/-- The rows of the LOOP block (R516). -/
def loopRows : List RegRow := [
  ⟨0x11000, 1, 1, 0x0, 0x0, 0x0, 0x0, 0x0, 0x0⟩,
  ⟨0x11004, 1, 1, 0x0, 0x3C00, 0xFF01, 0x0, 0x0, 0xFF01⟩,
  ⟨0x11008, 1, 1, 0x0, 0x0, 0x0, 0x7F, 0x0, 0x0⟩,
  ⟨0x1100C, 1, 1, 0x0, 0x0, 0x0, 0x0, 0x0, 0x0⟩,
  ⟨0x11020, 1, 1, 0x0, 0x0, 0x3, 0x0, 0x0, 0x0⟩,
  ⟨0x11024, 1, 1, 0x0, 0x0, 0xFFFFFF, 0x0, 0x0, 0x0⟩,
  ⟨0x11028, 1, 1, 0x0, 0x14, 0xFFF, 0x0, 0x0, 0x0⟩,
  ⟨0x1102C, 1, 1, 0x0, 0x0, 0x0, 0x0, 0x0, 0x0⟩,
  ⟨0x11030, 1, 1, 0x0, 0x0, 0x0, 0x0, 0x0, 0x0⟩,
  ⟨0x11034, 1, 1, 0x0, 0x0, 0xFFFFFF, 0x0, 0x0, 0xFFFFFF⟩,
  ⟨0x11038, 1, 1, 0x0, 0xC350, 0xFFFFFF, 0x0, 0x0, 0xFFFFFF⟩,
  ⟨0x11040, 1, 1, 0x0, 0x1F0000, 0x0, 0x0, 0x0, 0x0⟩,
  ⟨0x11044, 1, 1, 0x0, 0x0, 0xF, 0x0, 0x0, 0x0⟩,
  ⟨0x11048, 1, 1, 0x0, 0x0, 0x0, 0x0, 0x0, 0x0⟩,
  ⟨0x1104C, 1, 1, 0x0, 0x0, 0x0, 0x0, 0x0, 0x0⟩,
  ⟨0x11050, 1, 1, 0x0, 0x0, 0xFFFFFFFF, 0x0, 0x0, 0x0⟩,
  ⟨0x11054, 1, 1, 0x0, 0x0, 0xFFFFFFFF, 0x0, 0x0, 0x0⟩,
  ⟨0x11058, 1, 1, 0x0, 0x0, 0x0, 0x0, 0xFFFF0001, 0x0⟩,
  ⟨0x11080, 1, 1, 0x0, 0x18, 0x0, 0x0, 0x0, 0x0⟩,
  ⟨0x11084, 1, 1, 0x0, 0xA, 0xFF, 0x0, 0x0, 0x0⟩,
  ⟨0x11088, 1, 1, 0x0, 0x0, 0x0, 0x0, 0xFFFF0001, 0x0⟩,
  ⟨0x1108C, 1, 1, 0x0, 0x0, 0x0, 0x1F, 0x0, 0x0⟩]

/-- The rows of the HOSTIF block (R548). -/
def hostifRows : List RegRow := [
  ⟨0x12000, 1, 1, 0x0, 0x0, 0x0, 0x0, 0x0, 0x0⟩,
  ⟨0x12004, 1, 1, 0x0, 0x0, 0x0, 0x1F, 0x0, 0x0⟩,
  ⟨0x12008, 1, 1, 0x0, 0x0, 0x0, 0x79, 0x0, 0x0⟩,
  ⟨0x1200C, 1, 1, 0x0, 0x0, 0x7F, 0x0, 0x0, 0x0⟩,
  ⟨0x12010, 1, 1, 0x0, 0x14, 0x3F, 0x0, 0x0, 0x0⟩,
  ⟨0x12014, 1, 1, 0x0, 0x200, 0x0, 0x0, 0x0, 0x0⟩,
  ⟨0x12018, 1, 1, 0x0, 0x0, 0x0, 0x0, 0x0, 0x0⟩,
  ⟨0x1201C, 1, 1, 0x0, 0x0, 0x0, 0x0, 0x0, 0x0⟩,
  ⟨0x12020, 1, 1, 0x0, 0x0, 0x0, 0x0, 0x3, 0x0⟩,
  ⟨0x12024, 1, 1, 0x0, 0x5DC0014, 0xFFF001F, 0x0, 0x0, 0x0⟩,
  ⟨0x12028, 1, 1, 0x0, 0x0, 0x0, 0x0, 0x0, 0x0⟩,
  ⟨0x1202C, 1, 1, 0x0, 0x0, 0x0, 0xF, 0x0, 0x0⟩,
  ⟨0x12030, 1, 1, 0x0, 0x0, 0x0, 0x0, 0x0, 0x0⟩,
  ⟨0x12034, 1, 1, 0x0, 0x0, 0x0, 0x0, 0x0, 0x0⟩,
  ⟨0x12040, 1, 1, 0x0, 0x0, 0x0, 0x0, 0x0, 0x0⟩,
  ⟨0x12044, 1, 1, 0x0, 0x0, 0x0, 0x0, 0x0, 0x0⟩,
  ⟨0x12048, 1, 1, 0x0, 0x0, 0xFFFFFFFF, 0x0, 0x0, 0x0⟩,
  ⟨0x1204C, 1, 1, 0x0, 0x0, 0xFFFFFFFF, 0x0, 0x0, 0x0⟩,
  ⟨0x12050, 1, 1, 0x0, 0x0, 0x0, 0x0, 0x7, 0x0⟩,
  ⟨0x12054, 1, 1, 0x0, 0x0, 0x0, 0x0, 0x0, 0x0⟩,
  ⟨0x12060, 1, 1, 0x0, 0x0, 0x0, 0x0, 0x0, 0x0⟩,
  ⟨0x12064, 1, 1, 0x0, 0x0, 0x0, 0x0, 0x0, 0x0⟩]

/-- The rows of the EGRESS block (R576). -/
def egressRows : List RegRow := [
  ⟨0x13000, 1, 1, 0x0, 0x7, 0x0, 0x0, 0x0, 0x0⟩,
  ⟨0x13004, 1, 1, 0x0, 0x7, 0x17, 0x0, 0x0, 0x0⟩,
  ⟨0x13008, 1, 1, 0x0, 0x0, 0x0, 0xF, 0x0, 0x0⟩,
  ⟨0x1300C, 1, 1, 0x0, 0x0, 0x0, 0x0, 0x0, 0x0⟩,
  ⟨0x13010, 1, 1, 0x0, 0x0, 0x0, 0x0, 0x0, 0x0⟩,
  ⟨0x13020, 1, 1, 0x0, 0x0, 0x0, 0x0, 0x0, 0x0⟩,
  ⟨0x13024, 1, 1, 0x0, 0x0, 0x0, 0x0, 0x0, 0x0⟩,
  ⟨0x13028, 1, 1, 0x0, 0x0, 0x0, 0x0, 0x0, 0x0⟩,
  ⟨0x1302C, 1, 1, 0x0, 0x0, 0x0, 0x0, 0x0, 0x0⟩,
  ⟨0x13030, 1, 1, 0x0, 0x1, 0x0, 0x0, 0x0, 0x0⟩,
  ⟨0x13040, 4, 1, 0x0, 0x0, 0x0, 0x0, 0x0, 0x0⟩]

/-- The rows of the OTP block (R605). -/
def otpRows : List RegRow := [
  ⟨0x14000, 1, 1, 0x0, 0x0, 0x0, 0x0, 0x0, 0x0⟩,
  ⟨0x14004, 1, 1, 0x0, 0x0, 0x0, 0x0, 0xFFFFFFC0, 0x0⟩,
  ⟨0x14008, 1, 1, 0x0, 0x0, 0xFF01FF, 0x0, 0x0, 0x0⟩,
  ⟨0x1400C, 1, 1, 0x0, 0x0, 0x0, 0x0, 0x0, 0x0⟩,
  ⟨0x14010, 1, 1, 0x0, 0x0, 0x0, 0x0, 0x0, 0x0⟩,
  ⟨0x14014, 1, 1, 0x0, 0x7FFF0000, 0x0, 0x0, 0x0, 0x0⟩,
  ⟨0x14018, 1, 1, 0x0, 0x0, 0xF, 0x0, 0x0, 0x0⟩,
  ⟨0x1401C, 1, 1, 0x0, 0x0, 0x0, 0xF, 0x0, 0x0⟩,
  ⟨0x14040, 16, 1, 0x0, 0x0, 0x0, 0x0, 0x0, 0x0⟩,
  ⟨0x14400, 256, 1, 0x0, 0x0, 0xFFFFFFFF, 0x0, 0x0, 0x0⟩,
  ⟨0x14800, 256, 1, 0x0, 0x0, 0x0, 0x0, 0x0, 0x0⟩]

/-- The rows of the FAULT block (R633). -/
def faultRows : List RegRow := [
  ⟨0x15000, 1, 1, 0x0, 0x0, 0x0, 0x3FFFF, 0x0, 0x0⟩,
  ⟨0x15004, 1, 1, 0x0, 0x0, 0x3FFFF, 0x0, 0x0, 0x0⟩,
  ⟨0x15008, 1, 1, 0x0, 0x0, 0x0, 0x0, 0x0, 0x0⟩,
  ⟨0x1500C, 1, 1, 0x0, 0x0, 0x3FF, 0x0, 0x0, 0x0⟩,
  ⟨0x15010, 1, 1, 0x0, 0x3F, 0x0, 0x0, 0x0, 0x0⟩,
  ⟨0x15014, 1, 1, 0x0, 0x0, 0x0, 0x0, 0x0, 0x0⟩,
  ⟨0x15018, 1, 1, 0x0, 0x0, 0x0, 0x0, 0xFFFF0317, 0x0⟩,
  ⟨0x1501C, 1, 1, 0x0, 0x0, 0x0, 0x0, 0x80000000, 0x0⟩,
  ⟨0x15020, 1, 1, 0x0, 0x0, 0x0, 0x0, 0x80000000, 0x0⟩,
  ⟨0x15024, 1, 1, 0x0, 0x0, 0x0, 0x0, 0x0, 0x0⟩,
  ⟨0x15028, 1, 1, 0x0, 0x0, 0x0, 0x0, 0x0, 0x0⟩,
  ⟨0x1502C, 1, 1, 0x0, 0x0, 0x0, 0x0, 0x0, 0x0⟩,
  ⟨0x15400, 256, 1, 0x0, 0x0, 0x0, 0x0, 0x0, 0x0⟩]

/-- The rows of the POWER block (R402, R634). -/
def powerRows : List RegRow := [
  ⟨0x16800, 1, 1, 0x0, 0x2, 0x7, 0x0, 0x0, 0x7⟩,
  ⟨0x16804, 1, 1, 0x0, 0x2, 0x0, 0x0, 0x0, 0x0⟩,
  ⟨0x16810, 8, 1, 0x0, 0x0, 0x1FFFF, 0x0, 0x0, 0x1FFFF⟩,
  ⟨0x16000, 1, 1, 0x0, 0x0, 0x0, 0x0, 0x0, 0x0⟩,
  ⟨0x16010, 1, 1, 0x0, 0x0, 0x0, 0x0, 0x0, 0x0⟩,
  ⟨0x16014, 1, 1, 0x0, 0x7D695F05, 0xFFFFFFFF, 0x0, 0x0, 0xFFFFFFFF⟩,
  ⟨0x16020, 8, 1, 0x0, 0x0, 0x1FFFF, 0x0, 0x0, 0x1FFFF⟩]

/-- The whole map of R657: 1 434 words. -/
def regRows : List RegRow :=
  deviceRows ++ tickRows ++ imageRows ++ pixelRows ++ terraceRows ++ surveyRows ++ frontRows ++ saddleRows ++ valeRows ++
  passRows ++ memoryRows ++ eccRows ++ loopRows ++ hostifRows ++ egressRows ++ otpRows ++ faultRows ++ powerRows

/-- The row covers the word at address `a`. -/
def RegRow.covers (r : RegRow) (a : Nat) : Bool :=
  decide (r.addr ≤ a) && a % 4 == 0 &&
  (if r.reps = 1 then decide (a < r.addr + 4 * r.cnt)
   else decide ((a - r.addr) % r.stride = 0) && decide ((a - r.addr) / r.stride < r.reps))

/-- The row of a defined register word; none at a reserved word (R658). -/
def rowOf (a : Nat) : Option RegRow := regRows.find? (·.covers a)

end Sys2Proof.Machine
end

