/-! ### FAULT -/

abbrev A.FLT_ACTIVE : Nat := 0x15000
abbrev F.FLT_ACTIVE.GROUP : Fld := ⟨0x15000, 0, 18⟩
abbrev A.FLT_MASK : Nat := 0x15004
abbrev F.FLT_MASK.GROUP : Fld := ⟨0x15004, 0, 18⟩
abbrev A.FLT_COND : Nat := 0x15008
abbrev F.FLT_COND.COND : Fld := ⟨0x15008, 0, 10⟩
abbrev A.FLT_COND_MASK : Nat := 0x1500C
abbrev F.FLT_COND_MASK.COND : Fld := ⟨0x1500C, 0, 10⟩
abbrev A.VALE_MASK : Nat := 0x15010
abbrev F.VALE_MASK.RUNNING : Fld := ⟨0x15010, 0, 6⟩
abbrev A.FLT_VALE_CAUSE : Nat := 0x15014
abbrev F.FLT_VALE_CAUSE.CAUSE_0 : Fld := ⟨0x15014, 0, 4⟩
abbrev F.FLT_VALE_CAUSE.CAUSE_1 : Fld := ⟨0x15014, 4, 4⟩
abbrev F.FLT_VALE_CAUSE.CAUSE_2 : Fld := ⟨0x15014, 8, 4⟩
abbrev F.FLT_VALE_CAUSE.CAUSE_3 : Fld := ⟨0x15014, 12, 4⟩
abbrev F.FLT_VALE_CAUSE.CAUSE_4 : Fld := ⟨0x15014, 16, 4⟩
abbrev F.FLT_VALE_CAUSE.CAUSE_5 : Fld := ⟨0x15014, 20, 4⟩
abbrev A.FLT_CTRL : Nat := 0x15018
abbrev F.FLT_CTRL.KEY : Fld := ⟨0x15018, 16, 16⟩
abbrev F.FLT_CTRL.MOVER_RESET : Fld := ⟨0x15018, 9, 1⟩
abbrev F.FLT_CTRL.FENCE : Fld := ⟨0x15018, 8, 1⟩
abbrev F.FLT_CTRL.MOVER : Fld := ⟨0x15018, 4, 1⟩
abbrev F.FLT_CTRL.VALE : Fld := ⟨0x15018, 0, 3⟩
abbrev A.FLT_STOP : Nat := 0x1501C
abbrev F.FLT_STOP.CLR : Fld := ⟨0x1501C, 31, 1⟩
abbrev F.FLT_STOP.CODE : Fld := ⟨0x1501C, 0, 16⟩
abbrev A.FLT_FIRST : Nat := 0x15020
abbrev F.FLT_FIRST.CLR : Fld := ⟨0x15020, 31, 1⟩
abbrev F.FLT_FIRST.CODE : Fld := ⟨0x15020, 0, 16⟩
abbrev A.FLT_LOG_HEAD : Nat := 0x15024
abbrev F.FLT_LOG_HEAD.NEXT : Fld := ⟨0x15024, 0, 32⟩
abbrev A.FLT_RECOVERY : Nat := 0x15028
abbrev F.FLT_RECOVERY.COUNT : Fld := ⟨0x15028, 16, 16⟩
abbrev A.FLT_PART : Nat := 0x1502C
abbrev F.FLT_PART.LOST : Fld := ⟨0x1502C, 24, 8⟩
abbrev F.FLT_PART.FROZEN : Fld := ⟨0x1502C, 16, 8⟩
abbrev F.FLT_PART.ABORTS : Fld := ⟨0x1502C, 0, 16⟩
abbrev A.FLT_LOG : Nat := 0x15400
abbrev F.FLT_LOG.BYTES : Fld := ⟨0x15400, 0, 32⟩

/-! ### POWER -/

abbrev A.APX_CTRL : Nat := 0x16800
abbrev F.APX_CTRL.SKIP_OFF : Fld := ⟨0x16800, 2, 1⟩
abbrev F.APX_CTRL.OVERSCALE : Fld := ⟨0x16800, 1, 1⟩
abbrev F.APX_CTRL.EXACT : Fld := ⟨0x16800, 0, 1⟩
abbrev A.APX_STATUS : Nat := 0x16804
abbrev F.APX_STATUS.SKIP_OFF : Fld := ⟨0x16804, 2, 1⟩
abbrev F.APX_STATUS.OVERSCALE : Fld := ⟨0x16804, 1, 1⟩
abbrev F.APX_STATUS.EXACT : Fld := ⟨0x16804, 0, 1⟩
abbrev A.APX_NET : Nat := 0x16810
abbrev F.APX_NET.EN : Fld := ⟨0x16810, 16, 1⟩
abbrev F.APX_NET.NETWORK_ID : Fld := ⟨0x16810, 0, 16⟩
abbrev A.PWR_STATUS : Nat := 0x16000
abbrev F.PWR_STATUS.HIGH : Fld := ⟨0x16000, 6, 6⟩
abbrev F.PWR_STATUS.LOW : Fld := ⟨0x16000, 0, 6⟩
abbrev A.THR_STATUS : Nat := 0x16010
abbrev F.THR_STATUS.SHED : Fld := ⟨0x16010, 16, 16⟩
abbrev F.THR_STATUS.LEVEL : Fld := ⟨0x16010, 14, 2⟩
abbrev F.THR_STATUS.STALE : Fld := ⟨0x16010, 13, 1⟩
abbrev F.THR_STATUS.HOTTEST : Fld := ⟨0x16010, 0, 13⟩
abbrev A.THR_CFG : Nat := 0x16014
abbrev F.THR_CFG.T_CRIT : Fld := ⟨0x16014, 24, 8⟩
abbrev F.THR_CFG.T_L2 : Fld := ⟨0x16014, 16, 8⟩
abbrev F.THR_CFG.T_L1 : Fld := ⟨0x16014, 8, 8⟩
abbrev F.THR_CFG.HYST : Fld := ⟨0x16014, 0, 8⟩
abbrev A.THR_KEEP : Nat := 0x16020
abbrev F.THR_KEEP.EN : Fld := ⟨0x16020, 16, 1⟩
abbrev F.THR_KEEP.NETWORK_ID : Fld := ⟨0x16020, 0, 16⟩

end Sys2Proof.Machine
end

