-- ==== Sys2Proof/Machine/StateParts.lean ====
section
/-!
DEFINITION. Machine/StateParts.lean: the parts of the state that belong to one block of the device each. A register that
the map shows is in the register file unless its docstring here says otherwise.
-/
namespace Sys2Proof.Machine

/-! ### Start-up and the always-on island (R25, R113 to R130) -/

/-- State of the always-on island that no register shows; RESET_CAUSE, FLT_STOP and the PRIV registers are the
island's too and live in the register file. -/
structure Aon where
  /-- The OTP latch of R129: set by a failed integrity check, cleared only at OFF. -/
  otpLatch : Bool
  /-- Power-good of R122. -/
  powerGood : Bool
  /-- Cause bits that the next exit from RESET_HOLD sets in RESET_CAUSE (R158). -/
  causes : Nat
  deriving DecidableEq, Repr

/-- Progress of a start (R127, R131). -/
structure Startup where
  /-- A valid XCLK count has been taken (R75). -/
  xclkValid : Bool
  /-- OTP has been sensed, the integrity check has passed (R127). -/
  otpChecked : Bool
  /-- SEC runs from PLL_F (R88). -/
  secOnPllF : Bool
  /-- Mask-ROM table overlay words written by ROM patch entries (R588). -/
  overlay : List (Nat × Word)
  /-- The first entry into HOLD is still to come; STARTUP_TIME records it (R140). -/
  timing : Bool
  /-- Nanoseconds at the exit from RESET_HOLD (R140). -/
  exitedAt : Nat
  /-- LOAD was entered by RELOAD (R135). -/
  fromReload : Bool
  deriving DecidableEq, Repr

/-! ### Tick, slaving and schedule (R68 to R110) -/

/-- The masks that an ESTIMATE terrace made in one iteration (R307): query rows, keys, and the pairs kept, row by row. -/
structure SkipMask where
  rows : Nat
  cols : Nat
  kept : List Bool
  /-- Poison marks of the bits. -/
  marks : List Bool
  deriving DecidableEq, Repr

/-- The wave of the pass in progress that was replayed last (R379 to R382). -/
structure Replay where
  /-- The wave, by its number in the pass. -/
  wave : Nat
  /-- Its consecutive replays so far with the island below SAFE_MV, and at SAFE_MV. -/
  low : Nat
  high : Nat
  /-- Nanosecond at which the last of them ends. -/
  ends : Nat
  deriving DecidableEq, Repr

/-- No wave has been replayed. -/
def Replay.none : Replay := ⟨0, 0, 0, 0⟩

/-- A unit in progress on a lane. -/
structure UnitRun where
  entry : Nat
  unit : Nat
  /-- FRAME_OFS of its entry (R95). -/
  ofs : Nat
  /-- The entry and its wiring come from the running image's old bank (R192). -/
  old : Bool
  /-- Next pass to begin (R373). -/
  pass : Nat
  /-- EXACT mode for the whole unit (R396). -/
  exact : Bool
  /-- Nanosecond of its start. -/
  began : Nat
  /-- It waits for its island to reach SAFE_MV (R398). -/
  waiting : Bool
  /-- Replay cycles used against its budget (R383). -/
  replayed : Nat
  replay : Replay
  /-- A predecessor was stopped, or an input carried INCOMPLETE (R98). -/
  tainted : Bool
  poisoned : Bool
  /-- Iteration counts its passes took (R373). -/
  counts : List Nat
  /-- Masks of its last pass with an estimator, by iteration (R308). -/
  masks : List SkipMask
  /-- Faults recorded once per unit, already recorded: bit 0 NaN, 1 walker, 2 gather, 3 exhausted budget. -/
  told : Nat
  deriving DecidableEq, Repr

/-- The tick sequencer and the slaving loop. Times are picoseconds. -/
structure Sched where
  /-- The first tick edge after the entry to RUN is still to come (R73). -/
  starting : Bool
  /-- The tick in progress is a drain tick (R146). -/
  drain : Bool
  /-- Units in progress, by lane 0 to 8 (R94). -/
  lanes : List (Nat × UnitRun)
  /-- Entries of this tick that have ended or been stopped, newest first. -/
  done : List Nat
  /-- Entries of this tick whose outputs are INCOMPLETE (R98), and those of the tick before. -/
  marred : List Nat
  marredPrev : List Nat
  /-- Active rows of this frame whose end of readout has been signalled (R96). -/
  rowsRead : Nat
  /-- The last tick served its entries from the old image's bank (R192). -/
  swapTick : Bool
  /-- Vales fenced, in the order of their fences (R621). -/
  fenceOrder : List Nat
  /-- The Vales fenced last, all at one nanosecond, and that nanosecond (R618). -/
  fencedLast : List Nat
  fencedAt : Nat
  /-- Vales fenced at the edge of the tick in progress, one bit each (R369, R621). -/
  fencedEdge : Nat
  /-- The Vale fenced first when the table in force was chosen (R621). -/
  tableVale : Option Nat
  /-- Slot after the window of the last spill entry that has ended in the tick in progress (R111). -/
  spillEnd : Nat
  /-- Expected edge of the tick in progress (R79). -/
  expected : Int
  /-- The last accepted edge, and whether it came after the last tick edge. -/
  lastEdge : Option Int
  edgeNew : Bool
  /-- The measured FSYNC_IN period, and the length of the last tick in LOCKED (R80). -/
  period : Nat
  lockedLen : Nat
  /-- Phase error still to correct in ACQUIRE (R81). -/
  phase : Int
  /-- Ticks since the entry to ACQUIRE or the last accepted edge (R82). -/
  idleTicks : Nat
  /-- Consecutive accepted edges within ±2 ns, and beyond ±20 ns (R81, R82). -/
  goodEdges : Nat
  badEdges : Nat
  /-- Consecutive missed windows in HOLDOVER (R82). -/
  missed : Nat
  /-- Rising edges counted in FREE, newest first (R82). -/
  freeEdges : List Int
  /-- Acceptance windows by their reference instants, oldest first, and whether each has accepted an edge (R79). -/
  windows : List (Int × Bool)
  /-- Length given to the tick in progress (R80). -/
  length : Nat
  /-- FSYNC_OUT is high (R85). -/
  fsyncOut : Bool
  /-- Nanoseconds at the edges of the tick in progress and of the tick before (R489). -/
  edgeNow : Nat
  edgePrev : Nat
  /-- A HOT_SWAP has ended the tick, and its TICK_EDGE is still to come (R192). -/
  edgeHalf : Bool
  /-- Registers with fields that wait for a tick edge which the host has written at nanosecond `writtenAt`, with the words they
  held before it: a boundary in that same TICK cycle takes these (R20). -/
  written : List (Nat × Word)
  writtenAt : Nat
  deriving DecidableEq, Repr

/-! ### One-time-programmable array (R578 to R606) -/

/-- The fuses themselves. -/
structure Fuses where
  /-- Fuses that read 1 at the normal read. -/
  burned : List (Nat × Bool)
  /-- Burned fuses that fail the program margin (R603). -/
  weak : List (Nat × Bool)
  deriving DecidableEq, Repr

/-- What a programming operation in progress is (R596). -/
inductive OtpKind where
  | ctrl (op region : Nat)
  | lifecycle (target : Nat)
  | lens (slot : Nat)
  deriving DecidableEq, Repr

/-- A programming operation in progress. -/
structure OtpJob where
  kind : OtpKind
  /-- Physical fuses still to burn, in order. -/
  todo : List Nat
  /-- Pulses already given to the fuse at the front (R597). -/
  tries : Nat
  /-- ABORT or FAULT_STOP stops it at the end of the pulse in progress (R599). -/
  stopping : Bool
  deriving DecidableEq, Repr

/-- OTP state of the chip besides the fuses. -/
structure Otp where
  /-- Fuses as SENSE read them: what the regions in force from the exit from RESET_HOLD decode from (R578). -/
  sensed : List (Nat × Bool)
  /-- Fuses as last read: what OTP_REGION, OTP_DATA and the regions in force at once decode from (R581). -/
  lastRead : List (Nat × Bool)
  /-- Fuses of region 10 as SENSE, or the last slot programmed with success, found them: what the slots decode from (R508). -/
  lensRead : List (Nat × Bool)
  /-- Fuses as SENSE, or the start of the last load, found them: what regions 7 and 8 decode from (R578). -/
  loadRead : List (Nat × Bool)
  /-- Regions that the last scan marked (R603), one bit each. -/
  weakRegions : Nat
  job : Option OtpJob
  deriving DecidableEq, Repr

*What the task asks*: Transcribe each line of the data above, unaltered, from the one where "abbrev F.APX_NET.EN : Fld := ⟨0x16810, 16, 1⟩" appears to the one where "abbrev A.THR_KEEP : Nat := 0x16020" appears, inclusive of both.

*Answer to the exercise*:
abbrev F.APX_NET.EN : Fld := ⟨0x16810, 16, 1⟩
abbrev F.APX_NET.NETWORK_ID : Fld := ⟨0x16810, 0, 16⟩
abbrev A.PWR_STATUS : Nat := 0x16000
abbrev F.PWR_STATUS.HIGH : Fld := ⟨0x16000, 6, 6⟩
abbrev F.PWR_STATUS.LOW : Fld := ⟨0x16000, 0, 6⟩
abbrev A.THR_STATUS : Nat := 0x16010
abbrev F.THR_STATUS.SHED : Fld := ⟨0x16010, 16, 16⟩
abbrev F.THR_STATUS.LEVEL : Fld := ⟨0x16010, 14, 2⟩
abbrev F.THR_STATUS.STALE : Fld := ⟨0x16010, 13, 1⟩
abbrev F.THR_STATUS.HOTTEST : Fld := ⟨0x16010, 0, 13⟩
abbrev A.THR_CFG : Nat := 0x16014
abbrev F.THR_CFG.T_CRIT : Fld := ⟨0x16014, 24, 8⟩
abbrev F.THR_CFG.T_L2 : Fld := ⟨0x16014, 16, 8⟩
abbrev F.THR_CFG.T_L1 : Fld := ⟨0x16014, 8, 8⟩
abbrev F.THR_CFG.HYST : Fld := ⟨0x16014, 0, 8⟩
abbrev A.THR_KEEP : Nat := 0x16020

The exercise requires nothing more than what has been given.